Stored records
┏━━

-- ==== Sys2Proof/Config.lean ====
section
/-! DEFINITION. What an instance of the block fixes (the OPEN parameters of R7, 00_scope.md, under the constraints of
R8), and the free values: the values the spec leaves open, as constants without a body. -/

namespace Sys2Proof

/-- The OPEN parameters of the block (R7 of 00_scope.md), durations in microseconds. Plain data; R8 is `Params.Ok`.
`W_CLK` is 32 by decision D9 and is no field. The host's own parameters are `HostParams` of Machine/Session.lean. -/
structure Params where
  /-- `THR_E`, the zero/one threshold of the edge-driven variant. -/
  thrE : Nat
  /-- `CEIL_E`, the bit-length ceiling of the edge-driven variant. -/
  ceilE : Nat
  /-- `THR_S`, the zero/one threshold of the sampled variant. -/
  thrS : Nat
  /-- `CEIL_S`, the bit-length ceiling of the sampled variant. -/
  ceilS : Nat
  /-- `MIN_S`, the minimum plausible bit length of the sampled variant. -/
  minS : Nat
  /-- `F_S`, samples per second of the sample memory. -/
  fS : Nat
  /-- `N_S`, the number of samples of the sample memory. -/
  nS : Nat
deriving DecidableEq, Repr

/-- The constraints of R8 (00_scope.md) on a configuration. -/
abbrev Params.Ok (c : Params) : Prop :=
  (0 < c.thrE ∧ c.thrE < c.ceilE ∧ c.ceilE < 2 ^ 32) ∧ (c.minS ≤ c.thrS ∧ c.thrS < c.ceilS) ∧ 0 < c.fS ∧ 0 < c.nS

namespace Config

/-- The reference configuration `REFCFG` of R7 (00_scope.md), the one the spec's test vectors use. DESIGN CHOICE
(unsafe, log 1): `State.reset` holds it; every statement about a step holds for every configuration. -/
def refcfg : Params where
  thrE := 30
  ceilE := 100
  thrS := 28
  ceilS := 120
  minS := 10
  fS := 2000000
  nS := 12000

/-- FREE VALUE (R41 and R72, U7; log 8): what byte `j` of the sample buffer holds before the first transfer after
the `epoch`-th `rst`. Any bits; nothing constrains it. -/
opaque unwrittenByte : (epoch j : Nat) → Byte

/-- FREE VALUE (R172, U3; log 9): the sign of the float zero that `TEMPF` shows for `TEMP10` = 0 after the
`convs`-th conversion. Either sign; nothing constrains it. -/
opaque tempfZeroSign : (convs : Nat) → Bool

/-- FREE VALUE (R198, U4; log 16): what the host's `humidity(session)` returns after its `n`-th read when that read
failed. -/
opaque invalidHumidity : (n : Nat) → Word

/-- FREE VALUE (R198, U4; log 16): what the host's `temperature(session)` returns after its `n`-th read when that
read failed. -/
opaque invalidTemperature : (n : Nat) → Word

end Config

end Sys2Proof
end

┗━━
┏━━

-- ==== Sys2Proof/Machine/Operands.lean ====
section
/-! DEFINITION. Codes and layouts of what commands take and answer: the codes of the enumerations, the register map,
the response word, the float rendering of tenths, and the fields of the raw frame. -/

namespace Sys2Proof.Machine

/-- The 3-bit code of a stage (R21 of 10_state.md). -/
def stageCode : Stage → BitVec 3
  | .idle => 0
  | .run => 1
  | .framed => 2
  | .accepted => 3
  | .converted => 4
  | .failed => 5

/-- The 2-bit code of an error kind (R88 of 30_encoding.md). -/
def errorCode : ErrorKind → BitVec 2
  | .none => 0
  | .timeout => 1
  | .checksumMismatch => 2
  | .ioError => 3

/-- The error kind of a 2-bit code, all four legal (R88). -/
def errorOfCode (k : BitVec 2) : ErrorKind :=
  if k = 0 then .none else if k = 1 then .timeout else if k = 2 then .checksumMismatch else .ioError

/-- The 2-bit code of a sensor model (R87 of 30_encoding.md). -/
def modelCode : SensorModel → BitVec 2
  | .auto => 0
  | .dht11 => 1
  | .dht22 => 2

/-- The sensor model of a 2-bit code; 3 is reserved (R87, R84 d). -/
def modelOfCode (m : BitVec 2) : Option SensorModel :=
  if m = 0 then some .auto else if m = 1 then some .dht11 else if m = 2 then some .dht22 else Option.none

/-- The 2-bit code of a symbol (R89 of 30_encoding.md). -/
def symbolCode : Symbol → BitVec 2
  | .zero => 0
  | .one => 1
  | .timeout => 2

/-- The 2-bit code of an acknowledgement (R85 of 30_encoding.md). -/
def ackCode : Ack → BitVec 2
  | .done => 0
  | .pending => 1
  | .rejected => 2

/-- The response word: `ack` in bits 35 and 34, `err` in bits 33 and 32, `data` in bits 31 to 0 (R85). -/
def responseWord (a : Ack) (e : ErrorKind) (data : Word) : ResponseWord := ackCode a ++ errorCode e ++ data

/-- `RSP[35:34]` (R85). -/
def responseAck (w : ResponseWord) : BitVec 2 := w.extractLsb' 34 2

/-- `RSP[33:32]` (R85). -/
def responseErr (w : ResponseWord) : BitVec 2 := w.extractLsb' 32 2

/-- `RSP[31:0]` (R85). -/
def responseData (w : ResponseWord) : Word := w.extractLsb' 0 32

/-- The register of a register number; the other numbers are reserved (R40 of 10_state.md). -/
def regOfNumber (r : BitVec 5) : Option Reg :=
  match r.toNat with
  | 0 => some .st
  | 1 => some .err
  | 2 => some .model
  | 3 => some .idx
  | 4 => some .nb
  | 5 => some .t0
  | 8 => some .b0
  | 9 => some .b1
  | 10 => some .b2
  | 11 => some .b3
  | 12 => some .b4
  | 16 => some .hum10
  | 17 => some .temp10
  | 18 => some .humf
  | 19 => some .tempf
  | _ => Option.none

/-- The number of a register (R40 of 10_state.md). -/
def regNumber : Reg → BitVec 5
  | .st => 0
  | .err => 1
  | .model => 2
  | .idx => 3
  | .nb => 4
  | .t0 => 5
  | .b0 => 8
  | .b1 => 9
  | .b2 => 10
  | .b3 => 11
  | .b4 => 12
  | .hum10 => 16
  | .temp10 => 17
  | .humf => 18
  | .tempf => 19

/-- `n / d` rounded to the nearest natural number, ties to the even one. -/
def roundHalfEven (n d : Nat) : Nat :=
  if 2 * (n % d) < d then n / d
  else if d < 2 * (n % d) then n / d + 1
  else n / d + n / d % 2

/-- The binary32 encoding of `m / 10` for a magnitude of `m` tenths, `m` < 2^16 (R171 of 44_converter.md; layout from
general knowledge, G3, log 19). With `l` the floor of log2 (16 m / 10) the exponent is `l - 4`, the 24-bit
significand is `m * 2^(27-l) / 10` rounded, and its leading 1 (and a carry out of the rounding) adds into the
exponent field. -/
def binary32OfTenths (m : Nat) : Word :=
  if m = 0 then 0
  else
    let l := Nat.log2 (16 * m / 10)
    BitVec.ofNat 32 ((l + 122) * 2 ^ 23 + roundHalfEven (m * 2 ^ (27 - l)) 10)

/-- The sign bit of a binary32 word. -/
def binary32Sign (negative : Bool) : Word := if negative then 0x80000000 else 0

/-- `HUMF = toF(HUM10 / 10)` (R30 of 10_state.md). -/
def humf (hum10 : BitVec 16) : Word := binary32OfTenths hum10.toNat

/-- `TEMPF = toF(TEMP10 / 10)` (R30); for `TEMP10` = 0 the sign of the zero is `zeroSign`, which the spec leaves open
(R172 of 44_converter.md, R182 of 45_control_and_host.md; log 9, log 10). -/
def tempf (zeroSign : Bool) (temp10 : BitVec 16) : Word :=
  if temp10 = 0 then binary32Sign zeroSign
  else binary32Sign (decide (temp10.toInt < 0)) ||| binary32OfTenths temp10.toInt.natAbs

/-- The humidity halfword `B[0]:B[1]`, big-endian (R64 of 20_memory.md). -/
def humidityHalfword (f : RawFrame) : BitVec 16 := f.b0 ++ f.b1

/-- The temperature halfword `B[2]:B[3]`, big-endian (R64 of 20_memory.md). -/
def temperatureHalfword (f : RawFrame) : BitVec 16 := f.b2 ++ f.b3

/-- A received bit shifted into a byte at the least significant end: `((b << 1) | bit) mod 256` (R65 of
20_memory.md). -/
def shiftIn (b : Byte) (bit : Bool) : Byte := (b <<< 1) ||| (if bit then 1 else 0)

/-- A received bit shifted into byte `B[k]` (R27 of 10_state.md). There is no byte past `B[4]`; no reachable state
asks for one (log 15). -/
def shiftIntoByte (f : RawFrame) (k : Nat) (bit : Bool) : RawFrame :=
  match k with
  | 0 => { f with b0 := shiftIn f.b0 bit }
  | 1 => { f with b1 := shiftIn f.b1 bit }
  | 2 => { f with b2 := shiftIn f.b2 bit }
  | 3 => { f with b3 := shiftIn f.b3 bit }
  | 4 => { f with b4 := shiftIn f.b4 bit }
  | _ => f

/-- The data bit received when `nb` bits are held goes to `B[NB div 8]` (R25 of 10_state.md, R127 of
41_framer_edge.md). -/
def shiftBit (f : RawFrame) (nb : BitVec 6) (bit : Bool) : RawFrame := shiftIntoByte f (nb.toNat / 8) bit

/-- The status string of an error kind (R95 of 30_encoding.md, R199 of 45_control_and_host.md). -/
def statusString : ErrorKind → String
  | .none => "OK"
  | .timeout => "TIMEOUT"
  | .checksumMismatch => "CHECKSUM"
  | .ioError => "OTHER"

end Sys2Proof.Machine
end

┗━━
┏━━

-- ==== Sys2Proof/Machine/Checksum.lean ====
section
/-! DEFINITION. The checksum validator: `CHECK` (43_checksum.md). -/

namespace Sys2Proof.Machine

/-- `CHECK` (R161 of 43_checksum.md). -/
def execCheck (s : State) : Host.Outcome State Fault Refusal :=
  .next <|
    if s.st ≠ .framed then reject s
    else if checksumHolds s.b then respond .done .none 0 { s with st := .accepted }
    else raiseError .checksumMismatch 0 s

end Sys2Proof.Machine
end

┗━━

Task details
Using the records above, restate word for word the lines from the one with "def regNumber : Reg → BitVec 5" through the one with "let l := Nat.log2 (16 * m / 10)", both included.

Result of this task
def regNumber : Reg → BitVec 5
  | .st => 0
  | .err => 1
  | .model => 2
  | .idx => 3
  | .nb => 4
  | .t0 => 5
  | .b0 => 8
  | .b1 => 9
  | .b2 => 10
  | .b3 => 11
  | .b4 => 12
  | .hum10 => 16
  | .temp10 => 17
  | .humf => 18
  | .tempf => 19

/-- `n / d` rounded to the nearest natural number, ties to the even one. -/
def roundHalfEven (n d : Nat) : Nat :=
  if 2 * (n % d) < d then n / d
  else if d < 2 * (n % d) then n / d + 1
  else n / d + n / d % 2

/-- The binary32 encoding of `m / 10` for a magnitude of `m` tenths, `m` < 2^16 (R171 of 44_converter.md; layout from
general knowledge, G3, log 19). With `l` the floor of log2 (16 m / 10) the exponent is `l - 4`, the 24-bit
significand is `m * 2^(27-l) / 10` rounded, and its leading 1 (and a carry out of the rounding) adds into the
exponent field. -/
def binary32OfTenths (m : Nat) : Word :=
  if m = 0 then 0
  else
    let l := Nat.log2 (16 * m / 10)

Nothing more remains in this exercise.